Debrecen

Debrecen Travel Guide

Photo by Asmodeus on Pixabay // CC0

Introduction

Debrecen is an off-the-beaten-track Central European treasure just waiting to be discovered. Its churches make this place historically significant, but its many parks steal the show. In this guide, we’ll fill you in on the many things to see, do, and eat in Debrecen.

Top Attractions

Debrecen is a centre of Protestantism in Hungary. As such, make the Reformed Great Church of Debrecen your first stop. As the largest Protestant church in Hungary, locals refer to it as the “Calvinist Rome”.

Hyperbole aside, this massive structure offers much to intrepid travellers. Prior to its construction in the 19th century, three other churches preceded it. Shortly after its completion in the mid-19th-century, Lajos Kossuth read Hungary’s Declaration of Independence from Austria from its steps. Today, this Neoclassical masterpiece is worth visiting for its looks as well as its history.

After that, learn about the history of Hungary by visiting the Museum of the Reformed College of Debrecen. Open since the mid-16th-century, local historians say this college played an integral role in the rise of the Hungarian nation. In its exhibits, you’ll learn about the school and its role in shaping this country.

In this attraction, you’ll also find religious art and information on the spread of Calvinism in Hungary. Before entering, note that the captions in this place are entirely in Hungarian. An English pamphlet is available at the reception, but take Google Translate or a Hungarian friend as a backup.

If you’re in the mood for another museum, take in the Deri Museum next. In this institution, you’ll find ancient artifacts from Hungary and around the world. On top of that, you’ll get to check out local art and folklore items.

Before moving on from Debrecen, set aside an entire day to explore Hortobágyi National Park. This conservation area protects semi-natural grasslands that form part of a vast steppe that stretches across Central and Eastern Europe.

At night, this sparsely-populated region is perfect for stargazing. Because of this, authorities recognize part of this park as a dark sky preserve.

Other Attractions

If you love sports and want to blend in with the locals while in Debrecen, attend a football match at Nagyerdei Stadion. Typically, this sports stadium is the home field for the Debreceni Vasutas Sport Club. However, as the third-largest football stadium in Hungary, it also hosts international matches as well.

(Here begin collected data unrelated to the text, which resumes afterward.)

/-! ### State.leaveQueue -/

@[simp] theorem State.leaveQueue_power (ids : List Nat) : (s.leaveQueue ids).power = s.power := rfl
@[simp] theorem State.leaveQueue_orders (ids : List Nat) : (s.leaveQueue ids).orders = s.orders := rfl
@[simp] theorem State.leaveQueue_clock (ids : List Nat) : (s.leaveQueue ids).clock = s.clock := rfl
@[simp] theorem State.leaveQueue_memory (ids : List Nat) : (s.leaveQueue ids).memory = s.memory := rfl
@[simp] theorem State.leaveQueue_queue_pool (ids : List Nat) :
    (s.leaveQueue ids).queue.pool = s.queue.pool := rfl
@[simp] theorem State.leaveQueue_queue_strip (ids : List Nat) :
    (s.leaveQueue ids).queue.strip = s.queue.strip.filter fun id => !ids.contains id := rfl
@[simp] theorem State.leaveQueue_queue_rush (ids : List Nat) :
    (s.leaveQueue ids).queue.rush = s.queue.rush.filter fun id => !ids.contains id := rfl
@[simp] theorem State.leaveQueue_queue_standard (ids : List Nat) :
    (s.leaveQueue ids).queue.standard = s.queue.standard.filter fun id => !ids.contains id := rfl
@[simp] theorem State.leaveQueue_queue_figures (ids : List Nat) :
    (s.leaveQueue ids).queue.figures = s.queue.figures := rfl
@[simp] theorem State.leaveQueue_queue_runCount (ids : List Nat) :
    (s.leaveQueue ids).queue.runCount = s.queue.runCount := rfl
@[simp] theorem State.leaveQueue_queue_heldCause (ids : List Nat) :
    (s.leaveQueue ids).queue.heldCause = s.queue.heldCause := rfl
@[simp] theorem State.leaveQueue_queue_signal (ids : List Nat) :
    (s.leaveQueue ids).queue.signal = s.queue.signal := rfl
@[simp] theorem State.leaveQueue_engine (ids : List Nat) : (s.leaveQueue ids).engine = s.engine := rfl
@[simp] theorem State.leaveQueue_transit (ids : List Nat) : (s.leaveQueue ids).transit = s.transit := rfl
@[simp] theorem State.leaveQueue_sorter (ids : List Nat) : (s.leaveQueue ids).sorter = s.sorter := rfl
@[simp] theorem State.leaveQueue_cal (ids : List Nat) : (s.leaveQueue ids).cal = s.cal := rfl
@[simp] theorem State.leaveQueue_link (ids : List Nat) : (s.leaveQueue ids).link = s.link := rfl
@[simp] theorem State.leaveQueue_notices (ids : List Nat) : (s.leaveQueue ids).notices = s.notices := rfl
@[simp] theorem State.leaveQueue_store (ids : List Nat) : (s.leaveQueue ids).store = s.store := rfl
@[simp] theorem State.leaveQueue_draws (ids : List Nat) : (s.leaveQueue ids).draws = s.draws := rfl
@[simp] theorem State.leaveQueue_pending (ids : List Nat) : (s.leaveQueue ids).pending = s.pending := rfl

/-! ### State.oweTrial -/

@[simp] theorem State.oweTrial_power : (s.oweTrial).power = s.power := rfl
@[simp] theorem State.oweTrial_orders_slots :
    (s.oweTrial).orders.slots = s.orders.slots := rfl
@[simp] theorem State.oweTrial_orders_nextNumber :
    (s.oweTrial).orders.nextNumber = s.orders.nextNumber := rfl
@[simp] theorem State.oweTrial_orders_heldList :
    (s.oweTrial).orders.heldList = s.orders.heldList := rfl
@[simp] theorem State.oweTrial_orders_discarded :
    (s.oweTrial).orders.discarded = s.orders.discarded := rfl
@[simp] theorem State.oweTrial_orders_draftCheckDue :
    (s.oweTrial).orders.draftCheckDue = s.orders.draftCheckDue := rfl
@[simp] theorem State.oweTrial_orders_trialDue :
    (s.oweTrial).orders.trialDue = true := rfl
@[simp] theorem State.oweTrial_clock : (s.oweTrial).clock = s.clock := rfl
@[simp] theorem State.oweTrial_memory : (s.oweTrial).memory = s.memory := rfl
@[simp] theorem State.oweTrial_queue : (s.oweTrial).queue = s.queue := rfl
@[simp] theorem State.oweTrial_engine : (s.oweTrial).engine = s.engine := rfl
@[simp] theorem State.oweTrial_transit : (s.oweTrial).transit = s.transit := rfl
@[simp] theorem State.oweTrial_sorter : (s.oweTrial).sorter = s.sorter := rfl
@[simp] theorem State.oweTrial_cal : (s.oweTrial).cal = s.cal := rfl
@[simp] theorem State.oweTrial_link : (s.oweTrial).link = s.link := rfl
@[simp] theorem State.oweTrial_notices : (s.oweTrial).notices = s.notices := rfl
@[simp] theorem State.oweTrial_store : (s.oweTrial).store = s.store := rfl
@[simp] theorem State.oweTrial_draws : (s.oweTrial).draws = s.draws := rfl
@[simp] theorem State.oweTrial_pending : (s.oweTrial).pending = s.pending := rfl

Here, the lower costs of Central Europe play in your favour. At this stadium, a VIP ticket costs less than a normal ticket in Western Europe. By spending the same as home, you’ll gain access to more room, better food, and superior sightlines.

If you’re travelling as a family through Hungary, visit the Debrecen Zoo and Amusement Park. Located in the Great Forest outside of Debrecen City, this park stretches over 17 hectares and is home to 900 animals from 170 species.

From pandas to giraffes, there’s plenty here to pique the interest of your children. Afterwards, an attached amusement park will continue the fun. By day end, rides like carousels and roller coasters will do a good job of tiring out your kids.

Up for round two? The next day, take your little ones to Kerekerdő Adventure Park. Here, you’ll find rides and attraction suited to children of all ages. From paddleboats to rope courses, set your brood loose while you recoup your sanity.

Admission to this park is 1,500 HUF per person or roughly 4.50 EUR. At this rate, you’ll achieve the rarely-attained goal of having fun and saving money while on vacation.

During your time in Debrecen, take a minute to catch your breath in Nagyerdei Park. Also known as the Great Forest, locals call it the lungs of Debrecen. Get in a stroll on its nice walking trails, or simply watch the world go by.

What To Eat

As you sightsee around Debrecen, you are bound to work up an appetite. Around midday, find a street stall and order a Debreceni Kolbász. This sausage consists of ground pork seasoned with paprika, marjoram, garlic, and pepper. Some cooks also smoke this sausage – if you get one, consider it a treat.

Virtually every traditional Hungarian restaurant offers Gulyás on their menu. Also known as Goulash, this world-famous stew combines shredded beef simmered for hours in a paprika-seasoned broth. Accompanied by vegetables such as peppers, onions, and potatoes, you’ll return to this dish repeatedly while in Hungary.

End your day on a sweet note by having Krémes. This square combines puff pastry with custard in a fashion that we can only describe as heavenly. Often finished with powdered sugar, you will struggle to not order seconds.